TCB has developed a novel gamma-delta CAR T platform (ImmuniCAR®) where T cells are supercharged using gene-therapy to target and kill specific cancer types. ImmuniCAR® represents a truly disruptive, step-changing approach to the treatment of a wide variety of cancers with potential to overcome many of the safety problems previously seen with conventional early-generation CAR T products. TCB is developing CAR T products against a range of cancer antigens with the potential to target both solid and blood tumors.
ImmuniCAR is a trademark of TC BioPharm, Ltd.
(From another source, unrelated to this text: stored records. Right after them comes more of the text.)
/-! ### Firmware update (R430, R431) -/

/-- SEQ that the next image must carry. -/
def Trust.wantedSeq (t : Trust) : Nat :=
  ((([t.slotA, t.slotB].filter FlashSlot.passes).map (fun x => x.seq + 1)).foldl max 0) % 2 ^ 32

def Trust.nextSeqNow (t : Trust) : Nat := if t.fw = .busy then t.nextSeq else t.wantedSeq

/-- The SEC_ update registers answer also in SAFE mode (Table 16.10). -/
def State.secAnswers (s : State) : Bool :=
  s.powered && !(s.ctx 0).d3hot && s.ideAdmits &&
    (if s.pwr.safe.isSome then s.pwr.ready || s.pwr.bootFail else s.pwr.ready && !(s.pwr.state == .p3))

/-- A STAGE is taken up; while BUSY it is ignored and logged. -/
def State.askStage (s : State) : State :=
  if s.trust.fw = .busy then s.logInvalid 0 Reg.secFwupCmd 1
  else s.setTrust { s.trust with fw := .busy, reason := 0, asked := true, staged := none, nextSeq := s.trust.wantedSeq }

/-- The image read from host memory. -/
def imageOf (bytes : List Byte) (sigOk hashOk : Bool) : FlashSlot :=
  { header := BitVec.ofNat 16384 (natOfBytes ((bytes.take 2048).map BitVec.toNat)), body := bytes.drop 2048,
    sigOk := sigOk, hashOk := hashOk }

/-- Steps 1 to 5 of R430: the checks in their order, then the target slot is erased. -/
def State.stageImage (s : State) (x : FlashSlot) : State :=
  if ¬ x.formOk ∨ ¬ 2048 + x.bodyLen = s.fld Reg.secFwupLen 21 0 then s.failUpdate 2
  else if ¬ x.sigOk then s.failUpdate 3
  else if ¬ x.seq = s.trust.nextSeq then s.failUpdate 8
  else if x.svn < s.fld Reg.secStatusLo 15 0 then s.failUpdate 5
  else if ¬ x.hashOk then s.failUpdate 4
  else s.setTrust { (s.trust.setTarget s.trust.target.erased) with asked := false, staged := some x }

/-- STAGE (R430): the image is read with the PF's requester ID, snooped. -/
def State.stage (s : State) (host : HostRead) (sigOk hashOk : Bool) : State :=
  if !s.secAnswers then s
  else
    let s1 := if s.trust.asked then s else s.askStage
    if ¬ s1.trust.asked then s1
    else
      let s1 := s1.hostRead 0 (s1.pair Reg.secFwupAddrLo Reg.secFwupAddrHi) (s1.fld Reg.secFwupLen 21 0) false
      match host with
      | .failed => s1.failUpdate 1
      | .ok b => if !(s1.ctx 0).busMaster then s1.failUpdate 1 else s1.stageImage (imageOf b sigOk hashOk)

def execStage (host : HostRead) (sigOk hashOk : Bool) (s : State) : Result := .next (s.stage host sigOk hashOk)

def execAbort (s : State) : Result := .next (if s.secAnswers then s.dropUpdate else s)

/-- FWUP_DONE: steps 6 and 7. -/
def execFwupDone (flashOk : Bool) (s : State) : Result :=
  .next (match s.trust.staged with
    | none => s
    | some x =>
      if ¬ s.trust.fw = .busy ∨ !s.powered then s
      else if flashOk then
        s.setTrust { (s.trust.setTarget x) with fw := .done, reason := 0, staged := none }
      else s.failUpdate 6)

/-! ### SPDM (R432 to R434) -/

def State.identity (s : State) : Bool := decide (s.fld Reg.secStatusLo 17 17 = 1)

/-- The Distaff runs, and the requester's path to it is open. -/
def State.spdmServes (s : State) (r : SpdmReq) : Bool :=
  s.powered && s.pwr.started && !(s.pwr.state == .p3) && (s.pwr.ready || s.pwr.bootFail) &&
    (match r.peer with
      | .func _ => true
      | .port p => s.pwr.safe.isNone && (((s.port p).st == .auth) || (s.port p).st == .param || (s.port p).st.live))

def peerKey : SpdmPeer → Nat
  | .func c => c
  | .port p => 64 + p

def noConn (_ : Nat) : Nat := 0
def State.conn (s : State) (r : SpdmReq) : Nat := sget noConn s.trust.conn (peerKey r.peer)
def State.setConn (s : State) (r : SpdmReq) (n : Nat) : State :=
  s.setTrust { s.trust with conn := sset noConn s.trust.conn (peerKey r.peer) n }

def State.answer (s : State) (x : SpdmReply) : State := { s with reply := .spdm x }
def State.spdmError (s : State) (e : SpdmError) : State := s.answer (.error e)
This release contains “forward-looking statements” within the meaning of the Private Securities Litigation Reform Act of 1995, including statements regarding the research, development and advancement of bluebird bio’s product candidates and immuno-oncology research program, including its own CAR T and TCR research programs and those shared with TC BioPharm. Any forward-looking statements are based on management’s current expectations of future events and are subject to a number of risks and uncertainties that could cause actual results to differ materially and adversely from those set forth in or implied by such forward-looking statements. These risks and uncertainties include, but are not limited to, the risk that the research programs for these targets will be unsuccessful and not identify any viable product candidates, the risk that our collaboration with TC BioPharm will not continue or will not be successful, the risk of cessation or delay of any planned clinical studies and/or our development of our product candidates, and the risk that any one or more of our product candidates will not be successfully developed and commercialized. For a discussion of other risks and uncertainties, and other important factors, any of which could cause our actual results to differ from those contained in the forward-looking statements, see the section entitled “Risk Factors” in our most recent Form 10-Q, as well as discussions of potential risks, uncertainties, and other important factors in our subsequent filings with the Securities and Exchange Commission. All information in this press release is as of the date of the release, and bluebird bio undertakes no duty to update this information unless required by law.